The research on work stealing scheduling will be driven by new problems in theory, emerging applications and architectures, so at least the following existing problems and promising efforts need particular attention.

  1. 1.

    Theory-driven research. In order to reveal and profile the statistical laws of parallel and distributed computing, new theoretical models for work stealing scheduling will be developed and the scheduling algorithm needs to be redesigned to improve the performance of parallel and distributed computing. The work stealing scheduling strategy should retarget achieving required performance by using the least resources, instead of generating hundreds of threads to have all the processor cores running busily. In this regard, further research is still needed.

  2. 2.

    Application- and motif-driven research. With the rise of cloud computing and social networks, a series of emerging applications such as social networks, network security, data mining and bioinformatics are emerging. Most of the core algorithms involved in these emerging computing fields belong to the category of non-numerical computation, and contain irregular parallelism and pose data-intensive characteristics. These applications can generally be modelled as a complex networks that can be analyzed by using graph related algorithms. Therefore, how to support these irregular applications is another research direction for work stealing scheduling.
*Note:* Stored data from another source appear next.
-- ==== Sys2Proof/Laws/State.lean ====
section
/-! SUPPORT. For each named update of the state, what each field holds after it: one lemma per field. -/

namespace Sys2Proof.Laws

open Sys2Proof.Machine

/-! D.LASTBLOCK -/

@[simp] theorem setDLastBlock_mode (f : Bool) (d : DuCtx) : (setDLastBlock f d).mode = d.mode := rfl
@[simp] theorem setDLastBlock_state (f : Bool) (d : DuCtx) : (setDLastBlock f d).state = d.state := rfl
@[simp] theorem setDLastBlock_err (f : Bool) (d : DuCtx) : (setDLastBlock f d).err = d.err := rfl
@[simp] theorem setDLastBlock_lastBlock (f : Bool) (d : DuCtx) : (setDLastBlock f d).lastBlock = f := rfl
@[simp] theorem setDLastBlock_bits (f : Bool) (d : DuCtx) : (setDLastBlock f d).bits = d.bits := rfl
@[simp] theorem setDLastBlock_nbits (f : Bool) (d : DuCtx) : (setDLastBlock f d).nbits = d.nbits := rfl
@[simp] theorem setDLastBlock_uncompLen (f : Bool) (d : DuCtx) : (setDLastBlock f d).uncompLen = d.uncompLen := rfl
@[simp] theorem setDLastBlock_hlit (f : Bool) (d : DuCtx) : (setDLastBlock f d).hlit = d.hlit := rfl
@[simp] theorem setDLastBlock_hdist (f : Bool) (d : DuCtx) : (setDLastBlock f d).hdist = d.hdist := rfl
@[simp] theorem setDLastBlock_hclen (f : Bool) (d : DuCtx) : (setDLastBlock f d).hclen = d.hclen := rfl
@[simp] theorem setDLastBlock_lenPtr (f : Bool) (d : DuCtx) : (setDLastBlock f d).lenPtr = d.lenPtr := rfl
@[simp] theorem setDLastBlock_lenExtraBits (f : Bool) (d : DuCtx) : (setDLastBlock f d).lenExtraBits = d.lenExtraBits := rfl
@[simp] theorem setDLastBlock_lenAddOn (f : Bool) (d : DuCtx) : (setDLastBlock f d).lenAddOn = d.lenAddOn := rfl
@[simp] theorem setDLastBlock_lenRep (f : Bool) (d : DuCtx) : (setDLastBlock f d).lenRep = d.lenRep := rfl
@[simp] theorem setDLastBlock_sym (f : Bool) (d : DuCtx) : (setDLastBlock f d).sym = d.sym := rfl
@[simp] theorem setDLastBlock_len (f : Bool) (d : DuCtx) : (setDLastBlock f d).len = d.len := rfl
@[simp] theorem setDLastBlock_cur (f : Bool) (d : DuCtx) : (setDLastBlock f d).cur = d.cur := rfl
@[simp] theorem setDLastBlock_winPos (f : Bool) (d : DuCtx) : (setDLastBlock f d).winPos = d.winPos := rfl
@[simp] theorem setDLastBlock_produced (f : Bool) (d : DuCtx) : (setDLastBlock f d).produced = d.produced := rfl
@[simp] theorem setDLastBlock_adler (f : Bool) (d : DuCtx) : (setDLastBlock f d).adler = d.adler := rfl
@[simp] theorem setDLastBlock_adlerGot (f : Bool) (d : DuCtx) : (setDLastBlock f d).adlerGot = d.adlerGot := rfl
@[simp] theorem setDLastBlock_out (f : Bool) (d : DuCtx) : (setDLastBlock f d).out = d.out := rfl
@[simp] theorem setDLastBlock_lenLen (f : Bool) (d : DuCtx) : (setDLastBlock f d).lenLen = d.lenLen := rfl
@[simp] theorem setDLastBlock_lengths (f : Bool) (d : DuCtx) : (setDLastBlock f d).lengths = d.lengths := rfl
@[simp] theorem setDLastBlock_tabCL (f : Bool) (d : DuCtx) : (setDLastBlock f d).tabCL = d.tabCL := rfl
@[simp] theorem setDLastBlock_tabLL (f : Bool) (d : DuCtx) : (setDLastBlock f d).tabLL = d.tabLL := rfl
@[simp] theorem setDLastBlock_tabD (f : Bool) (d : DuCtx) : (setDLastBlock f d).tabD = d.tabD := rfl
@[simp] theorem setDLastBlock_win (f : Bool) (d : DuCtx) : (setDLastBlock f d).win = d.win := rfl

/-! D.ERR -/

@[simp] theorem latchError_mode (e : Err) (d : DuCtx) : (latchError e d).mode = d.mode := rfl
@[simp] theorem latchError_state (e : Err) (d : DuCtx) : (latchError e d).state = d.state := rfl
@[simp] theorem latchError_err (e : Err) (d : DuCtx) : (latchError e d).err = e := rfl
@[simp] theorem latchError_lastBlock (e : Err) (d : DuCtx) : (latchError e d).lastBlock = d.lastBlock := rfl
@[simp] theorem latchError_bits (e : Err) (d : DuCtx) : (latchError e d).bits = d.bits := rfl
@[simp] theorem latchError_nbits (e : Err) (d : DuCtx) : (latchError e d).nbits = d.nbits := rfl
@[simp] theorem latchError_uncompLen (e : Err) (d : DuCtx) : (latchError e d).uncompLen = d.uncompLen := rfl
@[simp] theorem latchError_hlit (e : Err) (d : DuCtx) : (latchError e d).hlit = d.hlit := rfl
@[simp] theorem latchError_hdist (e : Err) (d : DuCtx) : (latchError e d).hdist = d.hdist := rfl
@[simp] theorem latchError_hclen (e : Err) (d : DuCtx) : (latchError e d).hclen = d.hclen := rfl
@[simp] theorem latchError_lenPtr (e : Err) (d : DuCtx) : (latchError e d).lenPtr = d.lenPtr := rfl
@[simp] theorem latchError_lenExtraBits (e : Err) (d : DuCtx) : (latchError e d).lenExtraBits = d.lenExtraBits := rfl
@[simp] theorem latchError_lenAddOn (e : Err) (d : DuCtx) : (latchError e d).lenAddOn = d.lenAddOn := rfl
@[simp] theorem latchError_lenRep (e : Err) (d : DuCtx) : (latchError e d).lenRep = d.lenRep := rfl
@[simp] theorem latchError_sym (e : Err) (d : DuCtx) : (latchError e d).sym = d.sym := rfl
@[simp] theorem latchError_len (e : Err) (d : DuCtx) : (latchError e d).len = d.len := rfl
@[simp] theorem latchError_cur (e : Err) (d : DuCtx) : (latchError e d).cur = d.cur := rfl
@[simp] theorem latchError_winPos (e : Err) (d : DuCtx) : (latchError e d).winPos = d.winPos := rfl
@[simp] theorem latchError_produced (e : Err) (d : DuCtx) : (latchError e d).produced = d.produced := rfl
@[simp] theorem latchError_adler (e : Err) (d : DuCtx) : (latchError e d).adler = d.adler := rfl
@[simp] theorem latchError_adlerGot (e : Err) (d : DuCtx) : (latchError e d).adlerGot = d.adlerGot := rfl
@[simp] theorem latchError_out (e : Err) (d : DuCtx) : (latchError e d).out = d.out := rfl
@[simp] theorem latchError_lenLen (e : Err) (d : DuCtx) : (latchError e d).lenLen = d.lenLen := rfl
@[simp] theorem latchError_lengths (e : Err) (d : DuCtx) : (latchError e d).lengths = d.lengths := rfl
@[simp] theorem latchError_tabCL (e : Err) (d : DuCtx) : (latchError e d).tabCL = d.tabCL := rfl
@[simp] theorem latchError_tabLL (e : Err) (d : DuCtx) : (latchError e d).tabLL = d.tabLL := rfl
@[simp] theorem latchError_tabD (e : Err) (d : DuCtx) : (latchError e d).tabD = d.tabD := rfl
@[simp] theorem latchError_win (e : Err) (d : DuCtx) : (latchError e d).win = d.win := rfl

/-! D.STATE -/

@[simp] theorem setState_mode (st : DState) (d : DuCtx) : (setState st d).mode = d.mode := rfl
@[simp] theorem setState_state (st : DState) (d : DuCtx) : (setState st d).state = st := rfl
@[simp] theorem setState_err (st : DState) (d : DuCtx) : (setState st d).err = d.err := rfl
@[simp] theorem setState_lastBlock (st : DState) (d : DuCtx) : (setState st d).lastBlock = d.lastBlock := rfl
@[simp] theorem setState_bits (st : DState) (d : DuCtx) : (setState st d).bits = d.bits := rfl
@[simp] theorem setState_nbits (st : DState) (d : DuCtx) : (setState st d).nbits = d.nbits := rfl
@[simp] theorem setState_uncompLen (st : DState) (d : DuCtx) : (setState st d).uncompLen = d.uncompLen := rfl
@[simp] theorem setState_hlit (st : DState) (d : DuCtx) : (setState st d).hlit = d.hlit := rfl
@[simp] theorem setState_hdist (st : DState) (d : DuCtx) : (setState st d).hdist = d.hdist := rfl
@[simp] theorem setState_hclen (st : DState) (d : DuCtx) : (setState st d).hclen = d.hclen := rfl
@[simp] theorem setState_lenPtr (st : DState) (d : DuCtx) : (setState st d).lenPtr = d.lenPtr := rfl
@[simp] theorem setState_lenExtraBits (st : DState) (d : DuCtx) : (setState st d).lenExtraBits = d.lenExtraBits := rfl
@[simp] theorem setState_lenAddOn (st : DState) (d : DuCtx) : (setState st d).lenAddOn = d.lenAddOn := rfl
@[simp] theorem setState_lenRep (st : DState) (d : DuCtx) : (setState st d).lenRep = d.lenRep := rfl
@[simp] theorem setState_sym (st : DState) (d : DuCtx) : (setState st d).sym = d.sym := rfl
@[simp] theorem setState_len (st : DState) (d : DuCtx) : (setState st d).len = d.len := rfl
@[simp] theorem setState_cur (st : DState) (d : DuCtx) : (setState st d).cur = d.cur := rfl
@[simp] theorem setState_winPos (st : DState) (d : DuCtx) : (setState st d).winPos = d.winPos := rfl
@[simp] theorem setState_produced (st : DState) (d : DuCtx) : (setState st d).produced = d.produced := rfl
@[simp] theorem setState_adler (st : DState) (d : DuCtx) : (setState st d).adler = d.adler := rfl
@[simp] theorem setState_adlerGot (st : DState) (d : DuCtx) : (setState st d).adlerGot = d.adlerGot := rfl
@[simp] theorem setState_out (st : DState) (d : DuCtx) : (setState st d).out = d.out := rfl
@[simp] theorem setState_lenLen (st : DState) (d : DuCtx) : (setState st d).lenLen = d.lenLen := rfl
@[simp] theorem setState_lengths (st : DState) (d : DuCtx) : (setState st d).lengths = d.lengths := rfl
@[simp] theorem setState_tabCL (st : DState) (d : DuCtx) : (setState st d).tabCL = d.tabCL := rfl
@[simp] theorem setState_tabLL (st : DState) (d : DuCtx) : (setState st d).tabLL = d.tabLL := rfl
@[simp] theorem setState_tabD (st : DState) (d : DuCtx) : (setState st d).tabD = d.tabD := rfl
@[simp] theorem setState_win (st : DState) (d : DuCtx) : (setState st d).win = d.win := rfl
For these emerging irregular applications, work stealing scheduling strategy needs to provide efficient concurrent queues and concurrent priority queues to improve the applicability and performance. For example, when performing parallel graph calculation, active nodes are handled in parallel and common queue and priority queue are used to manage the active nodes for graph calculation. Therefore, if we can provide efficient concurrent queues and concurrent priority queue, then we can improve the scheduling efficiency and performance of this kind of application. Instead of traditional benchmarks, we can use 13 “motifs” [82] to design and evaluate work stealing scheduling strategy. Each motif captures a pattern of computation and communication common to a class of important applications and motifs are specified at a high level of abstraction to allow reasoning about their behavior across a broad range of applications. The work-stealing scheduling strategies based on these motifs affecting future parallel computing deserve further study.

  3. 3.

    Architecture-driven research. For multi-socket multi-core processors with NUMA architecture, work stealing scheduling strategy needs to consider the appropriate data distribution. Task parallelism model considers the speed that each core accesses the shared memory is consistent, having no problem with data distribution. But the memory access speed is not consistent due to the NUMA structure, and if the data and computation are on the same multi-core chip then the computing speed will be greatly improved. Therefore, work stealing scheduling strategy needs to consider the appropriate data distribution. For the heterogeneous platforms, the idea of task parallel mechanism is to divide the application into a large number of fine grained tasks for parallel execution, and thus it can generate large amounts of a small amount of data communication between the general processor and GPU on heterogeneous platforms. However, the data transmission between the general processor and GPU is very slow, and each time the transmission time of small data and big data is the same. Therefore, work stealing scheduling strategy should consider aggregating a large amount of fine grained tasks into a large task and then passing it to the GPU for execution. This can reduce the number of communications, thereby improving the scheduling performance.